Based on these above-mentioned results, the water source of Gonghu Bay is suffering the cyanobacteria metabolites and sulfur derivatives the pollution threat, cyanobacterial blooms in the establishment of comprehensive early warning system and to take effective measures algae abatement project is to get water safety important safeguard. We established a rapid toxicity diagnostic technique for Vibrio qinghaiensis sp. Q67. The technique needs to be further improved; SPME-GC/MS accurately detect the release of algae decompose odor of sulfur derivative materials, but extracted from water samples of volatile organic sulfur recovery and reproducibility are low, yet continue to explore and select the sample preparation method for accurate quantitative analysis of the release law of the sulfur in the decaying cyanobacteria.

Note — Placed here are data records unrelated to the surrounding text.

-- ==== Sys2Proof/Laws/FootHost.lean ====
section
/-! SUPPORT. Footprints of islands, the life cycle and the host link: the places (Laws/Frame.lean) that each
operation may change. -/

set_option linter.all false

namespace Sys2Proof.Machine

theorem foot_resetScope (scope : Nat → Bool) (kept : List FldAt) : (resetScope scope kept).In [99] := by
  unfold resetScope
  repeat' first
    | with_reducible refine M.In.bind ?_ fun _ => ?_
    | (with_reducible refine M.In.wfAny _ _ ?_) <;> decide
    | (with_reducible refine M.In.any _ ?_) <;> decide
    | (with_reducible refine M.In.incAny _ ?_) <;> decide
    | (with_reducible refine M.In.incByAny _ _ ?_) <;> decide
    | (with_reducible refine M.In.incWrapAny _ ?_) <;> decide
    | (with_reducible refine M.In.any99 _ _ ?_) <;> decide
    | (with_reducible refine M.In.hidAny _ ?_) <;> decide
    | (with_reducible refine M.In.wtab99 _ _ _ ?_) <;> decide
    | (with_reducible refine M.In.fresh99 ?_) <;> decide
    | (with_reducible refine M.In.freshBytes99 _ ?_) <;> decide
    | (with_reducible refine M.In.freshRats99 _ ?_) <;> decide
    | with_reducible exact M.In.pure _
    | with_reducible exact M.In.getS
    | with_reducible refine M.In.forM (fun _ => ?_) _
    | with_reducible refine M.In.optForM (fun _ => ?_) _
    | dsimp only

theorem foot_loseConfig (n : Nat) : (loseConfig n).In [0, 1, 2, 5, 9, 20, 33, 43, 44, 45, 47, 57, 99] := by
  unfold loseConfig
  repeat' first
    | with_reducible refine M.In.bind ?_ fun _ => ?_
    | with_reducible refine M.In.ite ?_ ?_
    | (with_reducible refine M.In.wfAny _ _ ?_) <;> decide
    | (with_reducible refine M.In.any _ ?_) <;> decide
    | (with_reducible refine M.In.incAny _ ?_) <;> decide
    | (with_reducible refine M.In.incByAny _ _ ?_) <;> decide
    | (with_reducible refine M.In.incWrapAny _ ?_) <;> decide
    | (with_reducible refine M.In.any99 _ _ ?_) <;> decide
    | (with_reducible refine M.In.hidAny _ ?_) <;> decide
    | (with_reducible refine M.In.wtab99 _ _ _ ?_) <;> decide
    | (with_reducible refine M.In.fresh99 ?_) <;> decide
    | (with_reducible refine M.In.freshBytes99 _ ?_) <;> decide
    | (with_reducible refine M.In.freshRats99 _ ?_) <;> decide
    | with_reducible exact M.In.pure _
    | with_reducible exact M.In.getS
    | (with_reducible refine (foot_handLeft ..).mono ?_) <;> decide
    | (with_reducible refine (foot_rebindGroups ..).mono ?_) <;> decide
    | (with_reducible refine (foot_updMtr ..).mono ?_) <;> decide
    | (with_reducible refine (foot_resetScope ..).mono ?_) <;> decide
    | (with_reducible refine M.In.wf 5 _ _ ?_ ?_) <;> first | decide | exact GDR.RDY_CFG_page _
    | (with_reducible refine M.In.hidAt fun x k hk => ?_) <;> (unfold SameHid; split <;> first | rfl | exact absurd (by decide) hk)
    | with_reducible refine M.In.forM (fun _ => ?_) _
    | with_reducible refine M.In.optForM (fun _ => ?_) _
    | split
    | dsimp only

theorem foot_dropOperation (d : Due) : (dropOperation d).In [1, 2, 18, 19, 20, 33, 43, 45, 46, 47, 50, 60] := by
  unfold dropOperation
  repeat' first
    | with_reducible refine M.In.bind ?_ fun _ => ?_
    | with_reducible refine M.In.ite ?_ ?_
    | with_reducible exact M.In.pure _
    | with_reducible exact M.In.getS
    | (with_reducible refine (foot_updChord ..).mono ?_) <;> decide
    | (with_reducible refine (foot_setChd ..).mono ?_) <;> decide
    | (with_reducible refine (foot_giveBack ..).mono ?_) <;> decide
    | (with_reducible refine (foot_updBank ..).mono ?_) <;> decide
    | (with_reducible refine (foot_updMea ..).mono ?_) <;> decide
    | (with_reducible refine M.In.wf 2 _ _ ?_ ?_) <;> first | decide
    | (with_reducible refine M.In.wf 19 _ _ ?_ ?_) <;> first | decide
    | (refine M.In.hid_trp _ ?_; decide)
    | (refine M.In.hid_mem _ ?_; decide)
    | split
    | dsimp only

theorem foot_abandonOperations (n : Nat) : (abandonOperations n).In [0, 1, 2, 18, 19, 20, 33, 43, 45, 46, 47, 50, 60] := by
  unfold abandonOperations
  repeat' first
    | with_reducible refine M.In.bind ?_ fun _ => ?_
    | with_reducible exact M.In.pure _
    | with_reducible exact M.In.getS
    | (with_reducible refine (foot_absentReply ..).mono ?_) <;> decide
    | (with_reducible refine (foot_sendCompletion ..).mono ?_) <;> decide
    | (with_reducible refine (foot_dropOperation ..).mono ?_) <;> decide
    | (with_reducible refine M.In.hidAt fun x k hk => ?_) <;> (unfold SameHid; split <;> first | rfl | exact absurd (by decide) hk)
    | with_reducible refine M.In.forM (fun _ => ?_) _
    | with_reducible refine M.In.optForM (fun _ => ?_) _
    | dsimp only

theorem foot_abandonRequests (n : Nat) : (abandonRequests n).In [0, 1, 20, 33, 43, 47] := by
  unfold abandonRequests
  repeat' first
    | with_reducible refine M.In.bind ?_ fun _ => ?_
    | with_reducible refine M.In.ite ?_ ?_
    | with_reducible exact M.In.pure _
    | with_reducible exact M.In.getS
    | (with_reducible refine (foot_absentReply ..).mono ?_) <;> decide
    | (with_reducible refine (foot_replyEarly ..).mono ?_) <;> decide
    | (with_reducible refine (foot_endRun ..).mono ?_) <;> decide
    | (with_reducible refine M.In.wf 1 _ _ ?_ ?_) <;> first | decide | exact SYS.ISLAND_page _
    | (refine M.In.hid_cmd _ ?_; decide)
    | with_reducible refine M.In.forM (fun _ => ?_) _
    | with_reducible refine M.In.optForM (fun _ => ?_) _
    | split
    | dsimp only

theorem foot_setIsland (n new : Nat) : (setIsland n new).In [0, 1, 2, 18, 19, 20, 33, 43, 45, 46, 47, 50, 60] := by
  unfold setIsland
  repeat' first
    | with_reducible refine M.In.bind ?_ fun _ => ?_
    | with_reducible refine M.In.ite ?_ ?_
    | with_reducible exact M.In.pure _
    | with_reducible exact M.In.rf _
    | (with_reducible refine (foot_eventDev ..).mono ?_) <;> decide
    | (with_reducible refine (foot_abandonOperations ..).mono ?_) <;> decide
    | (with_reducible refine (foot_abandonRequests ..).mono ?_) <;> decide
    | (with_reducible refine M.In.wf 0 _ _ ?_ ?_) <;> first | decide | exact SYS.ISLAND_page _
    | split
    | dsimp only

theorem foot_islandGone (n : Nat) : (islandGone n).In [0, 1, 3, 4, 5, 6, 9, 12, 16, 17, 20, 33, 35, 43, 44, 45, 46, 47, 48, 49, 50] := by
  unfold islandGone
  repeat' first
    | with_reducible refine M.In.bind ?_ fun _ => ?_
    | with_reducible refine M.In.ite ?_ ?_
    | with_reducible exact M.In.pure _
    | with_reducible exact M.In.getS
    | (with_reducible refine (foot_forceAct ..).mono ?_) <;> decide
    | (with_reducible refine (foot_occur ..).mono ?_) <;> decide
    | with_reducible refine M.In.forM (fun _ => ?_) _
    | with_reducible refine M.In.optForM (fun _ => ?_) _
    | split
    | dsimp only

theorem foot_clockDeviation (n : Nat) (pll : Bool) : (clockDeviation n pll).In [0, 1, 2, 3, 4, 5, 6, 9, 12, 16, 17, 18, 19, 20, 33, 35, 43, 44, 45, 46, 47, 48, 49, 50, 60] := by
  unfold clockDeviation
  repeat' first
    | with_reducible refine M.In.bind ?_ fun _ => ?_
    | with_reducible refine M.In.ite ?_ ?_
    | with_reducible exact M.In.pure _
    | with_reducible exact M.In.rf _
    | (with_reducible refine (foot_occur ..).mono ?_) <;> decide
    | (with_reducible refine (foot_setIsland ..).mono ?_) <;> decide
    | (with_reducible refine (foot_islandGone ..).mono ?_) <;> decide
    | (with_reducible refine M.In.wf 0 _ _ ?_ ?_) <;> first | decide | exact SYS.ISLAND_page _
    | split
    | dsimp only

theorem foot_referenceLoss : (referenceLoss).In [0, 1, 3, 4, 5, 6, 9, 12, 16, 17, 20, 33, 35, 43, 44, 45, 46, 47, 48, 49, 50, 61] := by
  unfold referenceLoss
  repeat' first
    | with_reducible refine M.In.bind ?_ fun _ => ?_
    | with_reducible exact M.In.pure _
    | (with_reducible refine (foot_occur ..).mono ?_) <;> decide
    | (with_reducible refine (foot_allSafe ..).mono ?_) <;> decide
    | (with_reducible refine M.In.wf 0 _ _ ?_ ?_) <;> first | decide | exact SYS.ISLAND_page _
    | (refine M.In.hid_lcy _ ?_; decide)
    | with_reducible refine M.In.forM (fun _ => ?_) _
    | with_reducible refine M.In.optForM (fun _ => ?_) _
    | dsimp only

theorem foot_islandPresent (n : Nat) (regsOk : Bool) : (islandPresent n regsOk).In [0, 1, 2, 4, 5, 6, 9, 13, 18, 19, 20, 33, 43, 44, 45, 46, 47, 50, 57, 60, 99] := by
  unfold islandPresent
  repeat' first
    | with_reducible refine M.In.bind ?_ fun _ => ?_
    | with_reducible refine M.In.ite ?_ ?_
    | (with_reducible refine M.In.wfAny _ _ ?_) <;> decide
    | (with_reducible refine M.In.any _ ?_) <;> decide
    | (with_reducible refine M.In.incAny _ ?_) <;> decide
    | (with_reducible refine M.In.incByAny _ _ ?_) <;> decide
    | (with_reducible refine M.In.incWrapAny _ ?_) <;> decide
    | (with_reducible refine M.In.any99 _ _ ?_) <;> decide
    | (with_reducible refine M.In.hidAny _ ?_) <;> decide
    | (with_reducible refine M.In.wtab99 _ _ _ ?_) <;> decide
    | (with_reducible refine M.In.fresh99 ?_) <;> decide
    | (with_reducible refine M.In.freshBytes99 _ ?_) <;> decide
    | (with_reducible refine M.In.freshRats99 _ ?_) <;> decide
    | with_reducible exact M.In.pure _
    | with_reducible exact M.In.getS
    | (with_reducible refine (foot_linkReturns ..).mono ?_) <;> decide
    | (with_reducible refine (foot_showBank ..).mono ?_) <;> decide
    | (with_reducible refine (foot_startRotation ..).mono ?_) <;> decide
    | (with_reducible refine (foot_restoreConv ..).mono ?_) <;> decide
    | (with_reducible refine (foot_meterReturn ..).mono ?_) <;> decide
    | (with_reducible refine (foot_loseConfig ..).mono ?_) <;> decide
    | (with_reducible refine (foot_setIsland ..).mono ?_) <;> decide
    | (with_reducible refine M.In.wf 0 _ _ ?_ ?_) <;> first | decide | exact SYS.ISLAND_page _
    | (with_reducible refine M.In.hidAt fun x k hk => ?_) <;> (unfold SameHid; split <;> first | rfl | exact absurd (by decide) hk)
    | with_reducible refine M.In.forM (fun _ => ?_) _
    | with_reducible refine M.In.optForM (fun _ => ?_) _
    | split
    | dsimp only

(1)应用卫星遥感影像数据监测太湖贡湖湾历年的蓝藻水华暴发动态,监测到2005年以来,以前很少发生蓝藻水华的贡湖湾,每年开始有大面积蓝藻水华覆盖,2007年以后发生水华的频率明显增加。2009年7、8月在贡湖湾发生大面积蓝藻水华。从太湖贡湖湾的历史水质数据发现,1987年-2003年太湖贡湖湾水质指标平稳波动(TP最高0.1mg·L-1),NH3-N缓慢上升。2005年贡湖水质迅速恶化,NH3-N最高达1.42mg·L-1,TP最高达0.25mg·L-1,Ch1-a最高达47.6μg·L-1。2009年在研究区域内测得TP最高达0.269mg·L-1,水华暴发时Ch1-a最高达703.04μg·L-1。
(2) 2009年3月至2010年2月水源地水柱中溶解态微囊藻毒素浓度范围为ND-0.554μg·L-1。围格外各样点水柱中溶解态MCs 3、4月,7、8月和12月浓度较高。围格外各样点水柱中总MCs自水华暴发后明显增加,10月出现下降趋势。空白对照围格5水样中溶解态MCs低于其它围格,可能是由于生物控藻措施的生态胁迫效应和浮水植物的聚藻效应增加了围格内溶解态微囊藻毒素的释放。围格内各样点水柱中总MCs在蓝藻水华暴发后明显增加。除围格1总MCs低于空白对照围格5外,围格2、3、4总MCs均高于空白对照围格5。由此推断围格1采取的鲢鳙鱼控藻效果优于其它生物控藻工程措施。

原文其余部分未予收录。